Barbaric though Isis may be, what is less than well known is the barbarity of its ideology. Their theology is that of Egyptian Islamist Sayyid Qutib who believed the Muslim community to have been "extinct" in the absence of global leadership, because of which radical and violent change is justified. Like the al Qa'idah organisation in which they have their genesis the writings of Muhammad ibn al-Wahhab are important to Isis.

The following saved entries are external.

/-- One step takes the command at the front of the queue and runs it with the queue's rest; on an empty queue the block idles (the model's
choice, log entry 1). -/
def Obligations.StepRunsFront : Prop :=
  (∀ (c : Instr) (s : State), step { s with pending := c :: s.pending } = exec c s) ∧
  ∀ s : State, s.pending = [] → step s = .next s

/-- Reset (R477): nothing listed in memory, whose form is canonical; nothing powered, no start begun, no command waiting.
Where the rules leave a choice, it rests on the model's readings of log entry 2. -/
def Obligations.ResetState : Prop :=
  State.reset.memoryOk ∧ State.reset.memory.mem = ⟨[], []⟩ ∧ State.reset.pending = [] ∧ State.reset.power.on = 0 ∧
  State.reset.start.begun = false ∧ State.reset.start.loaded = false ∧ State.reset.run.run = 0

/-- Every step keeps the memory's canonical form: keys and poisoned lines strictly rising. -/
def Obligations.MemoryKept : Prop :=
  ∀ s t : State, s.memoryOk → step s = .next t → t.memoryOk

/-- Every command completes, and only a step takes commands from the queue: each step leaves the rest of the queue in its order.
Where the rules leave a choice, it rests on the model's readings of log entries 1 and 6. -/
def Obligations.QueueOrder : Prop :=
  ∀ s : State, ∃ t, step s = .next t ∧ t.pending = s.pending.tail

/-- Every one of the 145 commands of the table completes: in every state and on all operands exec answers a next state, which differs only in the
parts listed for that command (changedBy). Who changes what: between a start and the next device reset the loaded configuration does not change (R1); the flash changes only with
its journal, directory and slots' own commands; the control cores only with starts, resets and their own events; an emergency stop's latch
clears only at an external reset or when the input falls below its undervoltage threshold (R498).
Where the rules leave a choice, it rests on the model's readings of log entry 6. -/
def Obligations.OnlyNamedCommands : Prop :=
  ∀ (s : State) (c : Instr), runs c s fun t => s.onlyIn t (changedBy c) ∧
    (s.start.begun = true → t.start.begun = true → t.cfg = s.cfg) ∧
    (s.start.begun = true → t.start.begun = true → t.cores ≠ s.cores → ∃ i, c = .heartbeat i ∨ c = .watcherRead i ∨ c = .takeoverComplete i) ∧
    (t.flash ≠ s.flash → c = .stageCommitDone ∨ (∃ n, c = .dialAdvance n ∨ c = .stepBoundary n) ∨ (∃ f, c = .startSequence f) ∨
      (∃ job ok, c = .flashProgramDone job ok) ∨ (∃ i, c = .takeoverComplete i) ∨ (∃ h slot, c = .select h slot) ∨
      ∃ h step, c = .start h step ∨ c = .pause h step ∨ c = .stop h step ∨ c = .eval h step ∨ c = .ckpt h step) ∧
    (s.power.estop = true → t.power.estop = false → c = .externalReset ∨ c = .inputFault .undervoltage)
end

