theorem State.addCompanion_within {s0 : State} {L : List Part} {s : State} {mb : Nat} {step : Nat} {i : Nat} {r : Nat} {vs : List (BitVec
    32)} {mark : Nat → Bool} (hw : s0.within L s) (hL : [.logs, .mbs, .memory, .links, .bytes] ⊆ L) :
    s0.within L (State.addCompanion s mb step i r vs mark) := by
  unfold State.addCompanion
  try dsimp only
  repeat' first
    | with_reducible assumption | exact Part.sub_of hL (by decide) | exact .inr (Part.in_of hL (by decide)) | with_reducible exact .inl rfl
    | with_reducible apply State.onMb_within | with_reducible apply State.storeBeats_within
    | with_reducible apply State.takeCompanion_within | with_reducible apply State.within_ite | split
    | with_reducible apply State.within_upd

theorem State.setCompanion_within {s0 : State} {L : List Part} {s : State} {mb : Nat} {step : Nat} {i : Nat} {r : Nat} {vs : List (BitVec
    32)} {poisoned : Bool} (hw : s0.within L s) (hL : [.logs, .mbs, .memory, .links, .bytes] ⊆ L) :
    s0.within L (State.setCompanion s mb step i r vs poisoned) := by
  unfold State.setCompanion
  try dsimp only
  repeat' first
    | with_reducible assumption | exact Part.sub_of hL (by decide) | exact .inr (Part.in_of hL (by decide)) | with_reducible exact .inl rfl
    | with_reducible apply State.onMb_within | with_reducible apply State.placeStore_within | with_reducible apply State.within_ite | split
    | with_reducible apply State.within_upd

end Sys2Proof.Machine
end

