theorem State.startPhase_within {s0 : State} {L : List Part} {s : State} {e : Nat} (hw : s0.within L s) (hL : [.dial, .logs, .mbs, .sched,
    .memory, .gather, .train, .cascade, .links, .resil, .bytes] ⊆ L) :
    s0.within L (State.startPhase s e) := by
  unfold State.startPhase
  try dsimp only
  repeat' first
    | with_reducible assumption | exact Part.sub_of hL (by decide) | with_reducible apply State.deliver_within
    | with_reducible apply State.deliverSparse_within | with_reducible apply State.replayEarly_within
    | with_reducible apply State.showPhase_within | with_reducible apply State.startDense_within
    | with_reducible apply State.startSparse_within | with_reducible apply State.within_ite | split

theorem State.applyNotice_within {s0 : State} {L : List Part} {s : State} {e : Nat} {axis : Nat} {n : HeldNotice} (hw : s0.within L s) (hL
    : [.dial, .cascade] ⊆ L) :
    s0.within L (State.applyNotice s e axis n) := by
  unfold State.applyNotice
  try dsimp only
  repeat' first
    | with_reducible assumption | exact Part.sub_of hL (by decide) | exact .inr (Part.in_of hL (by decide)) | with_reducible exact .inl rfl
    | with_reducible apply State.haltAtBoundary_within | with_reducible apply State.onCascadeRun_within
    | with_reducible apply State.within_ite | with_reducible apply State.within_upd

theorem State.serveProxy_within {s0 : State} {L : List Part} {s : State} {e : Nat} {x : CascadeRun} {k : Nat} {restart : Nat} (hw :
    s0.within L s) (hL : [.cascade] ⊆ L) :
    s0.within L (State.serveProxy s e x k restart) := by
  unfold State.serveProxy
  try dsimp only
  repeat' first
    | with_reducible assumption | exact Part.sub_of hL (by decide) | exact .inr (Part.in_of hL (by decide)) | with_reducible exact .inl rfl
    | with_reducible apply State.onEngine_within | with_reducible apply State.onProxyRun_within | with_reducible apply State.within_ite
    | split | with_reducible apply State.within_upd

theorem State.forwardNotice_within {s0 : State} {L : List Part} {s : State} {axis : Nat} {n : HeldNotice} {f : Flit} (hw : s0.within L s)
    (hL : [.links] ⊆ L) :
    s0.within L (State.forwardNotice s axis n f) := by
  unfold State.forwardNotice
  try dsimp only
  repeat' first
    | with_reducible assumption | exact Part.sub_of hL (by decide) | with_reducible apply State.sendFlit_within
    | with_reducible apply State.within_ite

theorem State.proxyNotice_within {s0 : State} {L : List Part} {s : State} {r : Reduction} {n : HeldNotice} {f : Flit} (hw : s0.within L s)
    (hL : [.cascade, .links] ⊆ L) :
    s0.within L (State.proxyNotice s r n f) := by
  unfold State.proxyNotice
  try dsimp only
  repeat' first
    | with_reducible assumption | exact Part.sub_of hL (by decide) | exact .inr (Part.in_of hL (by decide)) | with_reducible exact .inl rfl
    | with_reducible apply State.onCascade_within | with_reducible apply State.sendFlit_within
    | with_reducible apply State.serveProxy_within | with_reducible apply State.within_ite | split | with_reducible apply State.within_upd

theorem State.takeNotice_within {s0 : State} {L : List Part} {s : State} {n : HeldNotice} (hw : s0.within L s) (hL : [.dial, .cascade,
    .links] ⊆ L) :
    s0.within L (State.takeNotice s n) := by
  unfold State.takeNotice
  try dsimp only
  repeat' first
    | with_reducible assumption | exact Part.sub_of hL (by decide) | exact .inr (Part.in_of hL (by decide)) | with_reducible exact .inl rfl
    | with_reducible apply State.applyNotice_within | with_reducible apply State.forwardNotice_within
    | with_reducible apply State.onCascade_within | with_reducible apply State.onCascadeRun_within
    | with_reducible apply State.proxyNotice_within | with_reducible apply State.within_ite | split | with_reducible apply State.within_upd

theorem State.replayNotices_within {s0 : State} {L : List Part} {s : State} {e : Nat} {r : Reduction} {entry : Nat} (hw : s0.within L s)
    (hL : [.dial, .cascade] ⊆ L) :
    s0.within L (State.replayNotices s e r entry) := by
  unfold State.replayNotices
  try dsimp only
  repeat' first
    | with_reducible assumption | exact Part.sub_of hL (by decide) | exact .inr (Part.in_of hL (by decide)) | with_reducible exact .inl rfl
    | intro _ | with_reducible apply State.applyNotice_within | with_reducible apply State.onCascade_within
    | with_reducible apply State.onCascadeRun_within | with_reducible apply State.serveProxy_within
    | with_reducible apply State.within_fold | with_reducible apply State.within_ite | with_reducible apply State.within_elim
    | with_reducible apply State.within_upd

theorem State.noteReduced_within {s0 : State} {L : List Part} {s : State} {tensor : Nat} (hw : s0.within L s) (hL : [.train] ⊆ L) :
    s0.within L (State.noteReduced s tensor) := by
  unfold State.noteReduced
  try dsimp only
  repeat' first
    | with_reducible assumption | exact Part.sub_of hL (by decide) | exact .inr (Part.in_of hL (by decide)) | with_reducible exact .inl rfl
    | with_reducible apply State.onTrain_within | with_reducible apply State.within_ite | with_reducible apply State.within_upd

theorem State.beginReduce_within {s0 : State} {L : List Part} {s : State} {ctx : CtxId} {j : Nat} {o : Op} {r : Reduction} (hw : s0.within
    L s) (hL : [.dial, .logs, .mbs, .sched, .memory, .gather, .train, .cascade, .links, .resil, .bytes] ⊆ L) :
    s0.within L (State.beginReduce s ctx j o r) := by
  unfold State.beginReduce
  try dsimp only
  repeat' first
    | with_reducible assumption | exact Part.sub_of hL (by decide) | exact .inr (Part.in_of hL (by decide)) | with_reducible exact .inl rfl
    | intro _ | with_reducible apply State.dropCarried_within | with_reducible apply State.logDevice_within
    | with_reducible apply State.noteReduced_within | with_reducible apply State.onEngine_within
    | with_reducible apply State.replayNotices_within | with_reducible apply State.startPhase_within
    | with_reducible apply State.withdraw_within | with_reducible apply State.within_ite | with_reducible apply State.within_elim
    | with_reducible apply State.within_upd

theorem State.splitRing_within {s0 : State} {L : List Part} {s : State} {e : Nat} {x : CascadeRun} {r : Reduction} (hw : s0.within L s)
    (hL : [.dial, .logs, .cascade, .links] ⊆ L) :
    s0.within L (State.splitRing s e x r) := by
  unfold State.splitRing
  try dsimp only
  repeat' first
    | with_reducible assumption | exact Part.sub_of hL (by decide) | exact .inr (Part.in_of hL (by decide)) | with_reducible exact .inl rfl
    | with_reducible apply State.haltAtBoundary_within | with_reducible apply State.logDevice_within
    | with_reducible apply State.onEngine_within | with_reducible apply State.sendNotice_within | with_reducible apply State.within_upd

theorem State.restartOwn_within {s0 : State} {L : List Part} {s : State} {e : Nat} (hw : s0.within L s) (hL : [.dial, .logs, .mbs, .sched,
    .memory, .gather, .train, .cascade, .links, .resil, .bytes] ⊆ L) :
    s0.within L (State.restartOwn s e) := by
  unfold State.restartOwn
  try dsimp only
  repeat' first
    | with_reducible assumption | exact Part.sub_of hL (by decide) | exact .inr (Part.in_of hL (by decide)) | with_reducible exact .inl rfl
    | with_reducible apply State.onCascadeRun_within | with_reducible apply State.onEngine_within
    | with_reducible apply State.splitRing_within | with_reducible apply State.startPhase_within | with_reducible apply State.within_ite
    | split | with_reducible apply State.within_upd

theorem State.stagingRequest_within {s0 : State} {L : List Part} {s : State} {h : HkHeader} {c : Instr} {flitsOk : Bool} {fs : List (Nat ×
    Nat)} {act : State → State} (hw : s0.within L s) (hact : ∀ (x0 : State), s0.within L x0 → s0.within L (act x0)) (hL : [.logs, .links]
    ⊆ L) :
    s0.within L (State.stagingRequest s h c flitsOk fs act) := by
  unfold State.stagingRequest
  try dsimp only
  repeat' first
    | with_reducible assumption | exact Part.sub_of hL (by decide) | intro _ | with_reducible apply hact
    | with_reducible apply State.hold_within | with_reducible apply State.request_within | with_reducible apply State.within_ite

Ibn Taymiyah is a further reference point as the writings of Muhammad ibn al-Wahhab suggest. This theology was fine tuned by the late Youssef Al-Ayyeri, a young Saudi drift car enthusiast turned ideologue killed some years ago by Saudi security forces. Prior to his death he became leader of Al Qa'idah in the Arabian Peninsula. In a short booklet written just before he was killed he suggested that the concept of tolerance for other religions (as in the "People of the Book" idea) was from the early period of Islam when the religion was vulnerable. He claimed that this approach was not adhered to by the Prophet Mohamed in his later years. The world is thus divided into Dar al Islam (the House of Islam) and Dar al Harb (the House of War) and the simplistic puritanism of Dar al Islam is contrasted with the decadence of Dar al Harb.
Daish / Isis rejects democracy, rejects socialism, and rejects nationalism (nationalism stands in the way of the concept of an Islamic empire) in favour of universal rule by a dictator-Caliph brought about by war. Indeed a war that eliminates the middle ground and sets the stage for the final eschatological battle between good and evil is viewed as desirable.
The avowed intent of Isis is to conquer Mecca and Medina.